Едва эти слова произнесены, как я сожалею о них, так как чувствую себя предательницей, выпалив их в разговоре с Рэйчел, которая никогда слова дурного о муже не скажет, а кроме того, моя зревшая в отношении мужа критика обрела форму.
Рэйчел сочувственно смотрит на меня, отчего я острее ощущаю свою вину.
— Ничего нельзя сказать по поводу чего? — уточняет она.
— О, не знаю, — иду я на попятную. — Я понимаю, что у него другое происхождение. Я прекрасно вижу, что Эйприл, Роми и всем в их клике следует оставить эту женщину и ее ребенка в покое. Я так и сказала Эйприл, а подобные вещи нелегко говорить подруге.
— Я представляю, — кивает Рэйчел.
— Но Ник воспринимает это крайне обостренно. Ты же знаешь, каким он может быть. «Уверенный в собственном превосходстве» — не совсем те слова...
— Прямолинейный? Суровый? — подсказывает она.

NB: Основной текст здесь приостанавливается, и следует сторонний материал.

-- ==== Sys2Proof/Laws/State.lean ====
section
/-! SUPPORT.  One lemma per field per update of the state and of a command's work. -/

namespace Sys2Proof.Machine

/-! The start of a command's work, and its end. -/

@[simp] theorem Tx.start_s (s : State) : (Tx.start s).s = s := rfl
@[simp] theorem Tx.start_d (s : State) : (Tx.start s).d = s.dev := rfl
@[simp] theorem Tx.start_m (s : State) : (Tx.start s).m = [] := rfl
@[simp] theorem Tx.start_r (s : State) : (Tx.start s).r = [] := rfl

@[simp] theorem State.commit_pending (s : State) (t : Tx) : (s.commit t).pending = s.pending := rfl
@[simp] theorem State.commit_now (s : State) (t : Tx) : (s.commit t).now = s.now := rfl
@[simp] theorem State.commit_dev (s : State) (t : Tx) : (s.commit t).dev = t.d := rfl
@[simp] theorem State.commit_mem (s : State) (t : Tx) : (s.commit t).mem = ssetAll emptyByte s.mem t.m := rfl
@[simp] theorem State.commit_regs (s : State) (t : Tx) : (s.commit t).regs = ssetAll resetWord s.regs t.r := rfl

/-- A register after a command: its newest logged word, or what stood before. -/
theorem State.commit_reg (s : State) (t : Tx) (a : Nat) : (s.commit t).reg a = (logGet t.r a).getD (s.reg a) := sget_ssetAll a t.r

/-- A byte after a command: its newest logged value, or what stood before. -/
theorem State.commit_byte (s : State) (t : Tx) (a : Nat) : (s.commit t).byte a = (logGet t.m a).getD (s.byte a) := sget_ssetAll a t.m

/-- A field after a command that worked on `s`: the field as the command left it. -/
theorem State.commit_rd (s : State) (t : Tx) (h : t.s = s) (f : FRef) : (s.commit t).rd f = t.rd f := by
  unfold State.rd Tx.rd Tx.word
  rw [State.commit_reg, h]
  cases logGet t.r f.addr <;> rfl

/-- The word of a register as a command left it is the register's word after the command. -/
theorem State.commit_word (s : State) (t : Tx) (h : t.s = s) (a : Nat) : ((s.commit t).reg a).toNat = t.word a := by
  unfold Tx.word
  rw [State.commit_reg, h]
  cases logGet t.r a <;> rfl

/-- A byte as a command left it is the byte after the command. -/
theorem State.commit_rb (s : State) (t : Tx) (h : t.s = s) (a : Nat) : (s.commit t).byte a = t.rb a := by
  unfold Tx.rb
  rw [State.commit_byte, h]
  cases logGet t.m a <;> rfl

/-- A command that works by `f` answers the state its work commits to. -/
theorem State.does_eq (s : State) (f : Tx → Tx) : s.does f = .next (s.commit (f (Tx.start s))) := rfl

/-- Committing keeps the canonical forms. -/
theorem State.commit_Inv {s : State} (h : s.Inv) (t : Tx) : (s.commit t).Inv := ⟨swf_ssetAll h.1 t.m, swf_ssetAll h.2 t.r⟩

/-! A register word written. -/

@[simp] theorem Tx.setWord_s (t : Tx) (a w : Nat) : (t.setWord a w).s = t.s := rfl
@[simp] theorem Tx.setWord_d (t : Tx) (a w : Nat) : (t.setWord a w).d = t.d := rfl
@[simp] theorem Tx.setWord_m (t : Tx) (a w : Nat) : (t.setWord a w).m = t.m := rfl
@[simp] theorem Tx.setWord_r (t : Tx) (a w : Nat) : (t.setWord a w).r = (a, BitVec.ofNat 32 w) :: t.r := rfl
@[simp] theorem Tx.setWord_now (t : Tx) (a w : Nat) : (t.setWord a w).now = t.now := rfl
@[simp] theorem Tx.setWord_powered (t : Tx) (a w i : Nat) : (t.setWord a w).powered i = t.powered i := rfl
@[simp] theorem Tx.setWord_inReset (t : Tx) (a w i : Nat) : (t.setWord a w).inReset i = t.inReset i := rfl

theorem Tx.word_setWord (t : Tx) (a w b : Nat) : (t.setWord a w).word b = if b = a then w % 2 ^ 32 else t.word b := by
  unfold Tx.word
  rw [Tx.setWord_r, logGet]
  by_cases h : a = b
  · rw [if_pos h, if_pos h.symm]; exact BitVec.toNat_ofNat w 32
  · rw [if_neg h, if_neg fun e => h e.symm]; rfl

@[simp] theorem Tx.word_setWord_self (t : Tx) (a w : Nat) : (t.setWord a w).word a = w % 2 ^ 32 := by rw [Tx.word_setWord, if_pos rfl]

theorem Tx.word_lt (t : Tx) (a : Nat) : t.word a < 2 ^ 32 := by
  unfold Tx.word
  split
  · exact BitVec.isLt _
  · exact BitVec.isLt _

/-! A field written. -/

@[simp] theorem Tx.wr_s (t : Tx) (f : FRef) (v : Nat) : (t.wr f v).s = t.s := rfl
@[simp] theorem Tx.wr_d (t : Tx) (f : FRef) (v : Nat) : (t.wr f v).d = t.d := rfl
@[simp] theorem Tx.wr_m (t : Tx) (f : FRef) (v : Nat) : (t.wr f v).m = t.m := rfl
@[simp] theorem Tx.wr_now (t : Tx) (f : FRef) (v : Nat) : (t.wr f v).now = t.now := rfl
@[simp] theorem Tx.wr_powered (t : Tx) (f : FRef) (v i : Nat) : (t.wr f v).powered i = t.powered i := rfl
@[simp] theorem Tx.wr_inReset (t : Tx) (f : FRef) (v i : Nat) : (t.wr f v).inReset i = t.inReset i := rfl

/-- A field written reads as the value, cut to its width. -/
theorem Tx.rd_wr_self (t : Tx) (f : FRef) (v : Nat) (h : f.hi < 32) : (t.wr f v).rd f = v % 2 ^ (f.hi + 1 - f.lo) := by
  unfold Tx.rd Tx.wr
  rw [Tx.word_setWord_self, Nat.mod_eq_of_lt (putBits_lt (t.word_lt _) h), bits_putBits]

/-- A field of another register stands. -/
theorem Tx.rd_wr_other (t : Tx) (f g : FRef) (v : Nat) (h : g.addr ≠ f.addr) : (t.wr f v).rd g = t.rd g := by
  unfold Tx.rd Tx.wr
  rw [Tx.word_setWord, if_neg h]

/-- A field apart from the written one, in the same register, stands. -/
theorem Tx.rd_wr_apart (t : Tx) (f g : FRef) (v : Nat) (hf : f.hi < 32) (h : g.hi < f.lo ∨ f.hi < g.lo) : (t.wr f v).rd g = t.rd g := by
  by_cases ha : g.addr = f.addr
  · unfold Tx.rd Tx.wr
    rw [ha, Tx.word_setWord_self, Nat.mod_eq_of_lt (putBits_lt (t.word_lt _) hf), bits_putBits_apart _ _ _ _ _ _ h]
  · exact t.rd_wr_other f g v ha

theorem Tx.word_wr_other (t : Tx) (f : FRef) (v a : Nat) (h : a ≠ f.addr) : (t.wr f v).word a = t.word a := by
  unfold Tx.wr
  rw [Tx.word_setWord, if_neg h]

/-! A byte written. -/

@[simp] theorem Tx.wb_s (t : Tx) (a : Nat) (b : Byte) : (t.wb a b).s = t.s := rfl
@[simp] theorem Tx.wb_d (t : Tx) (a : Nat) (b : Byte) : (t.wb a b).d = t.d := rfl
@[simp] theorem Tx.wb_r (t : Tx) (a : Nat) (b : Byte) : (t.wb a b).r = t.r := rfl
@[simp] theorem Tx.wb_m (t : Tx) (a : Nat) (b : Byte) : (t.wb a b).m = (a, b) :: t.m := rfl

theorem Tx.rb_wb (t : Tx) (a : Nat) (b : Byte) (i : Nat) : (t.wb a b).rb i = if i = a then b else t.rb i := by
  unfold Tx.rb
  rw [Tx.wb_m, logGet]
  by_cases h : a = i
  · rw [if_pos h, if_pos h.symm]
  · rw [if_neg h, if_neg fun e => h e.symm]; rfl

@[simp] theorem Tx.wrBytes_s (t : Tx) (a : Nat) (bs : List Byte) : (t.wrBytes a bs).s = t.s := by
  induction bs generalizing t a with
  | nil => rfl
  | cons b bs ih => rw [Tx.wrBytes, ih]; rfl
@[simp] theorem Tx.wrBytes_d (t : Tx) (a : Nat) (bs : List Byte) : (t.wrBytes a bs).d = t.d := by
  induction bs generalizing t a with
  | nil => rfl
  | cons b bs ih => rw [Tx.wrBytes, ih]; rfl
@[simp] theorem Tx.wrBytes_r (t : Tx) (a : Nat) (bs : List Byte) : (t.wrBytes a bs).r = t.r := by
  induction bs generalizing t a with
  | nil => rfl
  | cons b bs ih => rw [Tx.wrBytes, ih]; rfl

/-- Bytes written from `a` on read back; every other byte stands. -/
theorem Tx.rb_wrBytes (t : Tx) (a : Nat) (bs : List Byte) (i : Nat) :
    (t.wrBytes a bs).rb i = if a ≤ i ∧ i < a + bs.length then bs.getD (i - a) 0 else t.rb i := by
  induction bs generalizing t a with
  | nil => rw [if_neg (by simp)]; rfl
  | cons b bs ih =>
    rw [Tx.wrBytes, ih, Tx.rb_wb, List.length_cons]
    by_cases h : i = a
    · subst h
      rw [if_neg (by omega), if_pos rfl, if_pos (by omega)]
      simp
    · by_cases h2 : a + 1 ≤ i ∧ i < a + 1 + bs.length
      · rw [if_pos h2, if_pos (by omega)]
        have : i - a = (i - (a + 1)) + 1 := by omega
        rw [this, List.getD_cons_succ]
      · rw [if_neg h2, if_neg h, if_neg (by omega)]

/-! Open values and what leaves the module. -/

@[simp] theorem Tx.fresh_s (t : Tx) (w : Nat) : (t.fresh w).2.s = t.s := rfl
@[simp] theorem Tx.fresh_m (t : Tx) (w : Nat) : (t.fresh w).2.m = t.m := rfl
@[simp] theorem Tx.fresh_r (t : Tx) (w : Nat) : (t.fresh w).2.r = t.r := rfl
@[simp] theorem Tx.pick_s (t : Tx) (n : Nat) : (t.pick n).2.s = t.s := rfl
@[simp] theorem Tx.pick_m (t : Tx) (n : Nat) : (t.pick n).2.m = t.m := rfl
@[simp] theorem Tx.pick_r (t : Tx) (n : Nat) : (t.pick n).2.r = t.r := rfl
theorem Tx.pick_lt (t : Tx) {n : Nat} (h : 0 < n) : (t.pick n).1 < n := Nat.mod_lt _ h
theorem Tx.fresh_lt (t : Tx) (w : Nat) : (t.fresh w).1 < 2 ^ w := Nat.mod_lt _ (Nat.two_pow_pos w)

@[simp] theorem Tx.send_s (t : Tx) (p k : String) (xs : List Nat) : (t.send p k xs).s = t.s := rfl
@[simp] theorem Tx.send_m (t : Tx) (p k : String) (xs : List Nat) : (t.send p k xs).m = t.m := rfl
@[simp] theorem Tx.send_r (t : Tx) (p k : String) (xs : List Nat) : (t.send p k xs).r = t.r := rfl
@[simp] theorem Tx.send_out (t : Tx) (p k : String) (xs : List Nat) : (t.send p k xs).d.out = t.d.out ++ [⟨p, k, xs⟩] := rfl

@[simp] theorem Tx.when_true (t : Tx) (f : Tx → Tx) : t.when true f = f t := rfl
@[simp] theorem Tx.when_false (t : Tx) (f : Tx → Tx) : t.when false f = t := rfl
@[simp] theorem Tx.each_nil {α : Type} (t : Tx) (f : Tx → α → Tx) : t.each [] f = t := rfl
@[simp] theorem Tx.each_cons {α : Type} (t : Tx) (x : α) (xs : List α) (f : Tx → α → Tx) : t.each (x :: xs) f = (f t x).each xs f := rfl

end Sys2Proof.Machine
end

— Ну да, пожалуй, так. Он всегда был суровым, — говорю я, вдруг понимая, как трудно характеризовать самых близких тебе людей, потому, возможно, что тебе известны все их сложности и противоречия. — Но дело не только в том, что он не переносит фривольность, распускание сплетен, журналы про знаменитостей, неумеренное пьянство и траты.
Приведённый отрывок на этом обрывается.